History is accelerating under the pressure of the deepening crisis. Understanding this acceleration, at the level of inter-imperialist tensions as well as of the class struggle, is an essential task for revolutionary organizations today if they intend to be able to carry out their function in the class tomorrow.
Exacerbation of imperialist tensions
Ever since the Russian invasion of Afghanistan, the proletariat has been subjected to intensive propaganda on the danger of war. Just in these last few months: a Boeing 747 with hundreds of passengers aboard shot down by the Russians over Sakhalin; hundreds of French and American soldiers killed in murderous bomb attacks in Beirut; American marines landing in the miniscule Caribbean island of Grenada; French and Israeli aircraft bombarding the Lebanon -- and all this against a back-drop of long-standing conflicts that not only show no signs of ending, but on the contrary are getting worse: the Iran/Iraq war which has already left hundreds of thousands dead and wounded, the wars in Chad, Angola, Mozambique, the Western Sahara, Nicaragua, El Salvador, Cambodia, etc. There is a long list of wars to illustrate the exacerbation of military tension. And every one a pretext for the intensification of the Western bloc's obsessive bludgeoning designed to paralyze the proletariat with fear or a feeling of its own impotence, and to denounce the Russian bloc's aggression, even when the latter's influence is insignificant.

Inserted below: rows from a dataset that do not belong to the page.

/-- `RDCSR` of a number not in the table answers `E_BAD_CSR`, code 0x09, and changes nothing, the block not halted by it (R234, R255). -/
def Obligations.RdcsrRejectsUnknownNumber : Prop :=
  decode 0x5000010200000000#64 = .ok (.rdcsr 0x0102) ∧ State.reset.csr? 0x0102 = none ∧
    responseWord .badCsr 0 0 = 0x0900000000000000#64 ∧
    ∀ (s : State) (csr : Half),
      0x0008 ≤ csr.toNat →
      (∀ b < s.conf.bins.length, csr.toNat ≠ 0x0100 + b ∧ csr.toNat ≠ 0x0200 + b) →
      (∀ q < s.conf.queues.length, csr.toNat ≠ 0x0300 + q ∧ csr.toNat ≠ 0x0400 + q) →
      (∀ g < s.conf.groups.length, csr.toNat ≠ 0x0500 + g ∧ csr.toNat ≠ 0x0600 + g) →
      exec (.rdcsr csr) s = .next { s with out := s.out ++ responseEvents s.env.active .badCsr 0 0, env := s.env.retire }

/-- `CLRSTS` clears all five sticky flags at once and nothing else (R236). -/
def Obligations.ClrstsClearsFlags : Prop :=
  decode 0x5100000000000000#64 = .ok .clrsts ∧
    ∀ s : State, s.fatal = false →
      exec .clrsts s =
        .next { s with
          flags := ⟨false, false, false, false, false⟩, out := s.out ++ responseEvents s.env.active .ok 0 0, env := s.env.retire }

/-! ## Rules about the whole machine -/

/-- Only `RELEASE`, `BUFWR`, `BUFRD`, `ENQ`, `FRAME` and `SUBMIT` can halt the block, and the operation that does changes nothing but the fault
registers and `out`: the fault is precise (R260, R262, R267). A step that halts the block executes the operation of a command port: no
event port can halt it (R260). -/
def Obligations.OnlyDescriptorOperationsHalt : Prop :=
  (∀ s t : State, step s = .next t → s.fatal = false → t.fatal = true → ∃ k s', s.grant = some (.cmd k, s')) ∧
  ∀ (i : Instr) (s t : State), exec i s = .next t → s.fatal = false → t.fatal = true →
  (∃ d, i = .release d ∨ (∃ data off, i = .bufwr data off d) ∨ (∃ off, i = .bufrd off d) ∨ (∃ prio, i = .enq prio d) ∨
      i = .frame d ∨ i = .submit d) ∧
    t = { s with fatal := true, faultCode := t.faultCode, faultInfo := t.faultInfo, out := t.out, env := t.env }

/-- "`RST` is the only exit" from a fatal fault, and until then its cause is kept (R263, R264). -/
def Obligations.OnlyResetLeavesHalt : Prop := ∀ (i : Instr) (s t : State),
  exec i s = .next t → s.fatal = true →
  i = .rst ∨ (t.fatal = true ∧ t.faultCode = s.faultCode ∧ t.faultInfo = s.faultInfo)

/-- No operation writes the configuration, and the output history only grows (R7, R50, R240). -/
def Obligations.StepKeepsConfigurationAndHistory : Prop := ∀ s t : State, step s = .next t → t.cfg = s.cfg ∧ s.out <+: t.out
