/-- The payload and its checksum, from the state in which the buffer was taken (R180 to R183). -/
theorem exists_reception_body {s : State} {P : List Byte} {b sl : Nat} (r : Deframer) (hrun : s.fatal = false)
    (hrx : s.rx = r.accept b sl P.length) (hchk : r.chk = []) (hfits : P.length ≤ s.conf.binSize b) (hsl : sl < 256)
    (hown : s.owner? b sl ≠ none) :
    ∃ t evs, Reception s (P ++ s.conf.chk (s.lengthBytes ++ P)) t ∧ t.out = s.out ++ evs ∧ dispatched evs = [P] ∧
      .dispatch (mkDesc b sl P.length) P ∈ evs ∧ t.owner? b sl = some .ext ∧ t.rx = Deframer.fresh ∧ t.flags = s.flags := by
  obtain ⟨-, -, -, -, hchkW, -⟩ := Cfg.codec_widths s.cfg.property
  have hsize : P.length < 65536 := hfits.trans_lt (Cfg.binSize_lt s.cfg.property b)
  have hC : (s.conf.chk (s.lengthBytes ++ P)).length = s.conf.chkW := Cfg.length_chk ..
  have hlen : s.rx.len = P.length := by rw [hrx]; rfl
  have hbuf : s.rx.buf = some (b, sl) := by rw [hrx]; rfl
  have hchk' : s.rx.chk = [] := by rw [hrx]; exact hchk
  have hstored (i : Nat) (hi : i < s.rx.len) : (s.writeBytes b sl P).slotByte? b sl i = P[i]? := by
    rw [hlen] at hi
    rw [State.slotByte?_writeBytes s hsl hsize hsl (hi.trans hsize), if_pos ⟨rfl, rfl, hi⟩]
  obtain ⟨t, hrec, ⟨evs, hout, hnone⟩, ht⟩ := exists_reception_wholePayload r hrun hrx hfits
  generalize t.out = out, t.env = env at ht hout
  subst ht
  obtain ⟨t', evs', hrec', hout', hdispatched, hmem, ht'⟩ := exists_reception_checksum (C := s.conf.chk (s.lengthBytes ++ P))
    (s := { s.writeBytes b sl P with rx := { s.rx with st := .readingChecksum, cnt := 0 }, out := out, env := env })
    hrun rfl hbuf ((Nat.zero_add _).trans hC) (List.ne_nil_of_length_pos (lt_of_lt_of_eq hchkW hC.symm)) hlen.symm hstored
    (by rw [hchk', List.nil_append]; rfl)
  refine ⟨t', evs ++ evs', hrec.append hrec', ?_, ?_, ?_, ?_, congrArg (·.rx) ht', congrArg (·.flags) ht'⟩
  · rw [hout', hout, List.append_assoc]
  · rw [dispatched_append, hnone, hdispatched]
    rfl
  · exact List.mem_append_right _ (hlen ▸ hmem)
  · have hpool : t'.pool = (s.setOwner b sl .ext).pool := congrArg (·.pool) ht'
    rw [State.owner?_congr hpool, State.owner?_setOwner .ext hown, if_pos ⟨rfl, rfl⟩]

/-- The frame of a payload, received from the first sync byte on while the pool has a slot for the payload, dispatches it (R190 (a)). -/
theorem exists_reception_frameOf {s : State} {P : List Byte} {b sl : Nat} {rest : List Nat} (hpool : s.PoolInv) (hrun : s.fatal = false)
    (hst : s.rx.st = .seekingSync) (hcnt : s.rx.cnt = 0) (hscr : s.rx.scr = []) (hchk : s.rx.chk = [])
    (hvalid : P.length ≤ s.conf.maxPayload) (hbest : s.conf.bestBin P.length = some b) (hfree : s.freeList b = sl :: rest) :
    ∃ t evs, Reception s (s.conf.frameOf P) t ∧ t.out = s.out ++ evs ∧ dispatched evs = [P] ∧
      .dispatch (mkDesc b sl P.length) P ∈ evs ∧ t.owner? b sl = some .ext ∧ t.rx = Deframer.fresh ∧ t.flags = s.flags := by
  obtain ⟨-, -, hsl, -⟩ := hpool.head hfree
  obtain ⟨-, hfits⟩ := Cfg.le_binSize_of_bestBin hbest
  obtain ⟨hrxd, -⟩ := State.takeSlot_setOwner_spec hpool hfree .rxd
  have hlb : (s.conf.enc P.length s.conf.lenW).length = s.conf.lenW := Cfg.length_enc ..
  obtain ⟨t, hrec, ⟨evs, hout, hnone⟩, ht⟩ := exists_reception_header hrun hst hcnt hscr hvalid hbest hfree
  have hconf : t.conf = s.conf := congrArg (·.conf) ht
  have hrx := congrArg (·.rx) ht
  have hlengthBytes : t.lengthBytes = s.conf.enc P.length s.conf.lenW := by
    rw [State.lengthBytes, hconf, hrx]
    simp only [Deframer.accept, List.drop_left]
    exact List.take_of_length_le hlb.le
  have hown : t.owner? b sl = some .rxd :=
    (State.owner?_congr (s := (s.takeSlot b sl rest).setOwner b sl .rxd) (congrArg (·.pool) ht) b sl).trans hrxd
  obtain ⟨t', evs', hrec', hout', hdispatched, hmem, hext, hfresh, hflags⟩ := exists_reception_body _
    ((congrArg (·.fatal) ht).trans hrun) hrx hchk (hconf ▸ hfits) hsl (by simp [hown])
  rw [hconf, hlengthBytes] at hrec'
  refine ⟨t', evs ++ evs', ?_, ?_, ?_, List.mem_append_right _ hmem, hext, hfresh, hflags.trans (congrArg (·.flags) ht)⟩
  · rw [Cfg.frameOf, List.append_assoc]
    exact hrec.append hrec'
  · rw [hout', hout, List.append_assoc]
  · rw [dispatched_append, hnone, hdispatched]
    rfl

end Sys2Proof.Machine

open Sys2Proof Sys2Proof.Machine

/-- Settles O59: the Deframer has matched and collected nothing, so the frame of the payload is received field by field. -/
theorem deframeInvertsFrame : Obligations.DeframeInvertsFrame := by
  intro s P b sl rest k h hrun hst hcnt hvalid hk hfits hfirst hfree
  obtain ⟨hpool, -, ⟨-, -, hseek, -⟩, -⟩ := h
  obtain ⟨-, hscr, -, -, hchk⟩ := hseek hst
  rw [hcnt, List.take_zero] at hscr
  have hbest : s.conf.bestBin P.length = some b := Cfg.bestBin_eq_some.2 ⟨k, hk, hfits, hfirst⟩
  obtain ⟨t, evs, hrec, hout, hdispatched, hmem, hext, hrx, hflags⟩ :=
    exists_reception_frameOf hpool hrun hst hcnt hscr hchk hvalid hbest hfree
  have hrest : t.out.drop s.out.length = evs := by rw [hout, List.drop_left]
  have hruns : runOps (rxs (s.conf.frameOf P)) s = .next t := hrec.runOps_eq
  have hdeframe : deframe (s.conf.frameOf P) s = some [P] := by simp [deframe, hrun, hruns, hrest, hdispatched]
  exact ⟨t, hruns, hdeframe, hrest ▸ hmem, hext, by rw [hrx]; rfl, by rw [hrx]; rfl, hflags⟩
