-- ==== Sys2Proof/Machine/Operands.lean ====
section
/-! DEFINITION. The instruction word and its field checks (R163, R164), descriptors (R170 to R172), the element streams of
the array and the plane (R105 to R108), draws (R125, R126), witnesses (R38), and the issue of an instruction (R139). -/

namespace Sys2Proof.Machine

/-! ### The instruction word (Table 7-1) -/

/-- The 128 bits of an instruction word. -/
def iwBits (w : IWord) : BitVec 128 :=
  w.opc ++ w.str ++ w.nb ++ w.cq ++ BitVec.ofBool w.g ++ BitVec.ofBool w.ce ++ BitVec.ofBool w.ix ++ w.bc ++ w.mod ++
    w.aux ++ w.d ++ w.imm ++ w.opid

/-- The fields of a 128-bit word. -/
def iwOf (v : BitVec 128) : IWord :=
  { opc := v.extractLsb' 120 8, str := v.extractLsb' 118 2, nb := v.extractLsb' 104 14, cq := v.extractLsb' 96 8,
    g := v.getLsbD 95, ce := v.getLsbD 94, ix := v.getLsbD 93, bc := v.extractLsb' 90 3, mod := v.extractLsb' 80 10,
    aux := v.extractLsb' 64 16, d := v.extractLsb' 48 16, imm := v.extractLsb' 32 16, opid := v.extractLsb' 0 32 }

/-- Bits [63:0] as one value: GV of WAITG, the value of QPUSH (Table 7-9). -/
def iwLow (w : IWord) : DWord := w.d ++ w.imm ++ w.opid

/-- The fields that an instruction's field map uses (Tables 7-9 to 7-14): single fields, and the used bits of MOD and
AUX. -/
structure FieldMap where
  cq   : Nat := 0
  g    : Bool := false
  ce   : Bool := false
  ix   : Bool := false
  bc   : Bool := false
  mod  : Nat := 0
  aux  : Nat := 0
  d    : Bool := false
  imm  : Bool := false
  opid : Bool := false

/-- No field that the field map does not use is nonzero, STR names the stream of the window, and a global clamp's number
is within range (R164, R144). -/
def fieldsOk (m : FieldMap) (opc : Nat) (t : Stream) (w : IWord) : Bool :=
  w.opc.toNat == opc && w.str.toNat == strNo t && w.cq.toNat &&& m.cq == w.cq.toNat && (m.g || !w.g) && (m.ce || !w.ce)
    && (m.ix || !w.ix) && (m.bc || w.bc == 0) && w.mod.toNat &&& m.mod == w.mod.toNat
    && w.aux.toNat &&& m.aux == w.aux.toNat && (m.d || w.d == 0) && (m.imm || w.imm == 0) && (m.opid || w.opid == 0)
    && (!w.g || w.cq.toNat < 64)

/-- The completion clamp of the word at `pc` of stream `t`, of an instruction that has one (R166, R144). -/
def ccOf (m : FieldMap) (t : Stream) (pc : Nat) (w : IWord) : Option CClamp :=
  if m.ce && w.ce && (!w.g || w.cq.toNat < 64) then some { glob := w.g, n := w.cq.toNat, op := (t, pc) } else none

/-! ### Descriptors -/

/-- A stream descriptor (Table 7-3). -/
structure SDesc where
  fmt   : Nat := 0
  addr  : Nat := 0
  count : Nat := 0
  own   : Bool := false
  lines : Nat := 0
  idx   : Nat := 0
  rs    : Nat := 0
  cs    : Nat := 0
  saddr : Nat := 0
  param : Nat := 0
  resv  : Bool := false
  slot  : Nat := 0
  deriving DecidableEq, Repr

/-- Number of descriptor slots (R170). -/
def slotEnd : Nat := 49152

/-- The stream descriptor in slot `k`, its addresses moved by QB when the instruction is indirect (R167). -/
def readDesc (x : Bench) (k : Nat) (qb : Nat) : SDesc :=
  let bs := trayBytes x (32 * k) 32
  let w0 := leNat (bs.take 4)
  let w2 := leNat ((bs.drop 8).take 8)
  let w6 := leNat ((bs.drop 24).take 4)
  { fmt := w0 / 2 ^ 24, addr := (w0 % 2 ^ 21 + qb) % 2 ^ 21, count := leNat ((bs.drop 4).take 4),
    own := w2 / 2 ^ 56 % 2 = 1, lines := w2 / 2 ^ 48 % 256, idx := w2 % 2 ^ 48,
    rs := leNat ((bs.drop 16).take 4), cs := leNat ((bs.drop 20).take 4), saddr := (w6 % 2 ^ 21 + qb) % 2 ^ 21,
    param := leNat ((bs.drop 28).take 4),
    resv := w0 / 2 ^ 21 % 8 ≠ 0 || w2 / 2 ^ 57 ≠ 0 || w6 / 2 ^ 21 ≠ 0, slot := k }

/-- Bytes of `n` packed elements (R57). -/
def elemBytes (f n : Nat) : Nat := (fmtWidth f * n + 7) / 8

/-- Bytes of the scale or exponent entries of `n` elements from logical index `idx` on (R171). -/
def scaleBytes (f idx n : Nat) : Nat :=
  let b := fmtBlock f
  if b = 0 ∨ n = 0 then 0 else ((idx + n - 1) / b - idx / b + 1) * (if b = 32 then 1 else 2)

/-- A breach of the alignment or extent rule of R171 for `n` elements. -/
def rangeBad (d : SDesc) (n : Nat) (tile : Bool) : Bool :=
  let b := fmtBlock d.fmt
  let mis := if tile || b == 32 then d.addr % 64 ≠ 0 || (b ≠ 0 && d.saddr % 64 ≠ 0)
    else d.addr % (max 1 (fmtWidth d.fmt / 8)) ≠ 0
  mis || decide (trayEnd < d.addr + elemBytes d.fmt n)
    || (b ≠ 0 && decide (trayEnd < d.saddr + scaleBytes d.fmt d.idx n))

/-- A breach of the field rule of R171. -/
def fieldBad (d : SDesc) (scalar : Bool) : Bool := d.resv || !fmtKnown d.fmt || (!scalar && d.param ≠ 0)

/-- The transfer descriptor in slots `k` and `k + 1`, its memory addresses moved by QB (R167). -/
def readTDesc (x : Bench) (k : Nat) (qb : Nat) : TDesc :=
  let bs := trayBytes x (32 * k) 64
  let at' (o n : Nat) : Nat := leNat ((bs.drop o).take n)
  let w2 := at' 8 4
  { maddr := (at' 0 8 % 2 ^ 48 + qb) % 2 ^ 48, fmt := w2 / 2 ^ 24, taddr := w2 % 2 ^ 21, rowLen := at' 12 4,
    rows := at' 16 4, mstride := at' 20 4, tstride := at' 24 4 % 2 ^ 21, peer := at' 28 4 % 128,
    idx := at' 32 8 % 2 ^ 48, saddr := at' 40 4 % 2 ^ 21, msaddr := (at' 48 8 % 2 ^ 48 + qb) % 2 ^ 48,
    resv := at' 0 8 / 2 ^ 48 ≠ 0 || w2 / 2 ^ 21 % 8 ≠ 0 || at' 24 4 / 2 ^ 21 ≠ 0 || at' 28 4 / 128 ≠ 0
      || at' 32 8 / 2 ^ 48 ≠ 0 || at' 40 4 / 2 ^ 21 ≠ 0 || at' 44 4 ≠ 0 || at' 48 8 / 2 ^ 48 ≠ 0 || at' 56 8 ≠ 0 }

/-! ### Streams of elements -/

/-- One element of an input stream: whether its position is present (R468), its logical index (R107), its encoding, its
FX block exponent, and its decoded value. -/
structure El where
  here : Bool
  idx  : Nat
  bits : Nat
  ex   : Int
  dec  : Dec
  deriving DecidableEq, Repr

/-- Decoding of an encoding with its block exponent or scale (R66, section 3.5, R56); raw words and predicates carry no
value. -/
def decodeEl (f bits : Nat) (ex : Int) : Dec :=
  if fmtFx f then decFx (fxN f) ex (toSigned (fxN f) bits)
  else if fmtMx f then decMx f bits ex.toNat
  else if fmtElem f then decode f bits
  else { cls := .zero, neg := false }

/-- Bytes of a scale (32 elements a block) or an exponent (256). -/
def scaleSize (f : Nat) : Nat := if fmtBlock f = 32 then 1 else 2

/-- Distance from block `k0` to block `k`. Block numbers, of `w` bits, wrap as the indices do (u48, R6): it is the nearer of the
two ways round (DEDUCED, log entry 34). -/
def blockDist (w k0 k : Nat) : Int := toSigned w (k + (2 ^ w - k0))

/-- Tray address of the scale or exponent of the block that holds logical index `i` (R171). -/
def scaleAddr (d : SDesc) (i : Nat) : Int :=
  let b := fmtBlock d.fmt
  d.saddr + scaleSize d.fmt * blockDist (if b = 32 then 43 else 40) (d.idx / b) (i / b)

/-- The scale or exponent of the block that holds logical index `i` would lie beyond the tray (R171). -/
def scaleOut (d : SDesc) (i : Nat) : Bool :=
  fmtBlock d.fmt != 0 && decide (scaleAddr d i < 0 ∨ (trayEnd : Int) < scaleAddr d i + scaleSize d.fmt)

/-- Scale or exponent of the block that holds logical index `i` (R171). -/
def scaleAt (x : Bench) (d : SDesc) (i : Nat) : Int :=
  let b := fmtBlock d.fmt
  if b = 0 then zeroE
  else if b = 32 then leNat (trayBytes x (scaleAddr d i).toNat 1)
  else toSigned 16 (leNat (trayBytes x (scaleAddr d i).toNat 2))

/-- The first `n` elements of a tray stream. -/
def trayStream (x : Bench) (d : SDesc) (n : Nat) : List El :=
  (List.range n).map fun p =>
    let i := (d.idx + p) % 2 ^ 48
    let v := trayEl x d.addr (fmtWidth d.fmt) p
    let e := scaleAt x d (d.idx + p)
    { here := true, idx := i, bits := v, ex := e, dec := decodeEl d.fmt v e }

/-- A scalar source: PARAM at every position (R107, R181). -/
def scalarStream (d : SDesc) (n : Nat) : List El :=
  let v := d.param % 2 ^ fmtWidth d.fmt
  (List.range n).map fun p =>
    { here := true, idx := (d.idx + p) % 2 ^ 48, bits := v, ex := zeroE, dec := decodeEl d.fmt v zeroE }

/-- Logical index of row `i` and column `j` of a drain or tap (R107). -/
def rcIndex (k : SrcInfo) (i j : Nat) : Nat := (k.idx + i * k.rs + j * k.cs) % 2 ^ 48

/-- The stream of an outfeed entry (R468). -/
def entryStream (e : OfEntry) : List El :=
  (List.range e.data.length).map fun p =>
    let v := e.data.getD p (0, zeroE)
    { here := if e.prod then p < e.rows else p % 128 < e.rows,
      idx := if e.prod then (e.info.idx + p) % 2 ^ 48 else rcIndex e.info (p % 128) (p / 128),
      bits := v.1, ex := v.2, dec := decodeEl e.info.fmt v.1 v.2 }

/-- The stream of an FX64 or FP32 tap (R179). -/
def tapStream (t : Tap) : List El :=
  (List.range t.data.length).map fun p =>
    let v := t.data.getD p (0, zeroE)
    { here := true, idx := rcIndex t.info (p % 128) (p / 128), bits := v.1, ex := v.2,
      dec := decodeEl t.info.fmt v.1 v.2 }

/-! ### Grain (R125, R126) -/

def rotl (v : DWord) (k : Nat) : DWord := v.rotateLeft k

/-- The draw G of R125. -/
def grain (seed : DWord) (strv : Word) (idx d : Nat) : DWord :=
  let gr : List Nat := [17, 43, 29, 5, 59, 37, 11, 23, 47, 31]
  let x0 : DWord := BitVec.ofNat 64 (d % 2 ^ 16 * 2 ^ 48 + idx % 2 ^ 48)
  let c0 : DWord := strv ++ (strv ^^^ (0x9E3779B9 : Word))
  let r := (List.range 10).foldl (fun (a, b, c) r =>
    let a := a + b + 0xBB67AE8584CAA73B * BitVec.ofNat 64 (r + 1)
    let c := rotl (c ^^^ a) (gr.getD r 0)
    let b := rotl (b + c) (gr.getD (9 - r) 0) ^^^ a
    (a, b, c)) (x0, seed, c0)
  r.2.1 + rotl r.2.2 32

/-- Draw number and key of an instruction: NEXT takes the context's counter, otherwise IMM (R126, R181). -/
def drawsOf (t : StreamSt) (rnd : Rnd) (next : Bool) (imm : Nat) : Draws :=
  { rnd := rnd, keyOk := t.keyOk, seed := t.seed, strv := t.strv, d := if next then t.cnt.toNat else imm }

/-- The 64 bits of the draw at index `i`; 0 without a key (R126, R181). -/
def draw64 (d : Draws) (i : Nat) : Nat := if d.keyOk then (grain d.seed d.strv i d.d).toNat else 0

/-- r of R68 at index `i`: 0 unless the instruction rounds with SR. -/
def drawR (d : Draws) (i : Nat) : Nat := if d.rnd = .sr then draw64 d i % 2 ^ 32 else 0

/-- The end of an instruction with NEXT = 1: the counter goes up, or GRAIN_WRAP is raised at its limit (R126); an instruction
that has raised GRAIN_KEY, the lower code, raises no second trap (R173). -/
def nextDraw (b : Nat) (t : Stream) (pc : Nat) (opid : Word) (next keyTrap : Bool) (s : State) : State :=
  if next = false then s
  else if (str s b t).cnt = 0xFFFF then
    if keyTrap then s
    else execTrap b t pc opid xGrainWrap
      (wr (Rg.PLANE_GRAIN_STAT b) (rg s (Rg.PLANE_GRAIN_STAT b) ||| 0x80000) (raiseEv (Pg.PLANE b) 0x521 opid.toNat pc s))
  else modStr b t (fun x => { x with cnt := x.cnt + 1 }) s

/-! ### Witnesses (R38) -/

/-- wmix of R38. -/
def wmix (idx bits fmt : Nat) : DWord :=
  let x0 : DWord := BitVec.ofNat 64 (fmt * 2 ^ 48 + idx % 2 ^ 48) + 0x9E3779B97F4A7C15
  let y0 : DWord := BitVec.ofNat 64 bits ^^^ 0xD6E8FEB86659FD93
  let r := [13, 29, 41, 7, 53, 23].foldl (fun (x, y) k =>
    let x := x + y
    let y := rotl y k ^^^ x
    (rotl x 32, y)) (x0, y0)
  r.1 + r.2

/-- The witness of elements (index and encoding) with the block scales (block and encoding) of a block format (R38). -/
def witness (fmt : Nat) (els scales : List (Nat × Nat)) : DWord :=
  let w := els.foldl (fun w e => w + wmix e.1 e.2 fmt) 0
  scales.foldl (fun w e => w + wmix (2 ^ 47 + e.1) e.2 (fmtScale fmt)) w

/-- The block scales of a list of elements, each block once (R38). -/
def blockScales (fmt : Nat) (els : List (Nat × Int)) : List (Nat × Nat) :=
  let b := fmtBlock fmt
  if b = 0 then []
  else (els.foldl (fun l e => spIns (e.1 / b) e.2 l) []).map fun e => (e.1, if b = 32 then e.2.toNat else ofSigned 16 e.2)

/-- The witness of a stream's present elements. -/
def streamWitness (fmt : Nat) (els : List El) : DWord :=
  let l := els.filter (·.here)
  witness fmt (l.map fun e => (e.idx, e.bits)) (blockScales fmt (l.map fun e => (e.idx, e.ex)))

/-! ### CRC-32 (R384) and the witness ring (R43, R44) -/

def crcBits : Nat → Word → Word
  | 0, c => c
  | n + 1, c => crcBits n (if c.getLsbD 0 then (c >>> 1) ^^^ 0xEDB88320 else c >>> 1)

/-- The CRC-32 of R384 over bytes in address order. -/
def crc32 (bs : List Byte) : Word := ~~~(bs.foldl (fun c b => crcBits 8 (c ^^^ b.setWidth 32)) 0xFFFFFFFF)

/-- A write by a unit that is judged as a cabinet write (R43, R212, Table 9-5) completes OK: inside the space, in no
guarded region while a step is OPEN, RUN or CLOSE, and in no OFFLINE stack. -/
def unitWriteOk (s : State) (a n : Nat) : Bool :=
  decide (a + n ≤ memEnd s) && rangeAny a n (fun x =>
    (stepLive s && (regionOf s x).isSome) || offline s x) == false

/-- A unit's write of `bs` at `a`, and whether it completes OK: a refused one writes nothing, and one that meets a parity error is
poisoned there (R43, R217). -/
def unitStore (a : Nat) (bs : List Byte) (s : State) : Bool × State :=
  if unitWriteOk s a bs.length then ((parHits s a bs.length).isEmpty, memArrive a bs s) else (false, s)

/-- A ring of 2^`log2` entries at `base`: an entry is written when the ring is not full and its write completes OK,
and is otherwise counted as lost (R43). -/
def ringPut (base wrReg rdReg lostReg log2 : Nat) (entry : List Byte) (s : State) : State :=
  let w := (rg s wrReg).toNat
  let full := (rg s wrReg - rg s rdReg).toNat = 2 ^ log2
  let a := base + w % 2 ^ log2 * entry.length
  if full then satAdd lostReg 1 s
  else
    let r := unitStore a entry s
    if r.1 then wrapInc wrReg r.2 else satAdd lostReg 1 r.2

"Today ... the bourgeoisie has discovered in a muffled but painful way that there is no solution to the crisis. Recognizing the impasse, there is nothing left but a leap in the dark. And for the bourgeoisie a leap in the dark is war." (‘The 80s: Years of Truth', International Review, no.20)
It is in this context that we are witnessing a qualitative change in the evolution of imperialist conflicts. Contrary to the propaganda spewed out daily by all the media of the Western bloc, this evolution's major characteristic is an offensive of the American against the Russian bloc. The Western bloc's aim in this offensive is to completely surround the USSR, and strip it of all its positions outside its immediate influence. The West aims to expel Russia definitively from the Middle East by reintegrating Syria into its bloc. This will include bringing Iran to heel, and resituating it in the US bloc as a major component in the bloc's military apparatus. The ambition is to follow up with the recuperation of Indo-China. In the end, the West aims to strangle Russia completely, and strip it of its super-power status.
One of this offensive's main characteristics is the US bloc's ever more massive use of its military might, in particular through the dispatch of expeditionary forces, either American or drawn from the bloc's other major powers (France, Britain, Italy), onto the terrain of confrontations. This corresponds to the fact that the economic card -- played so frequently in the past to lay hold of the enemy's positions - is no longer adequate:
-- because of the US bloc's present ambitions,
-- and above all because of the aggravation of the world crisis itself, which has created a situation of internal instability in the secondary countries that the US bloc once relied on.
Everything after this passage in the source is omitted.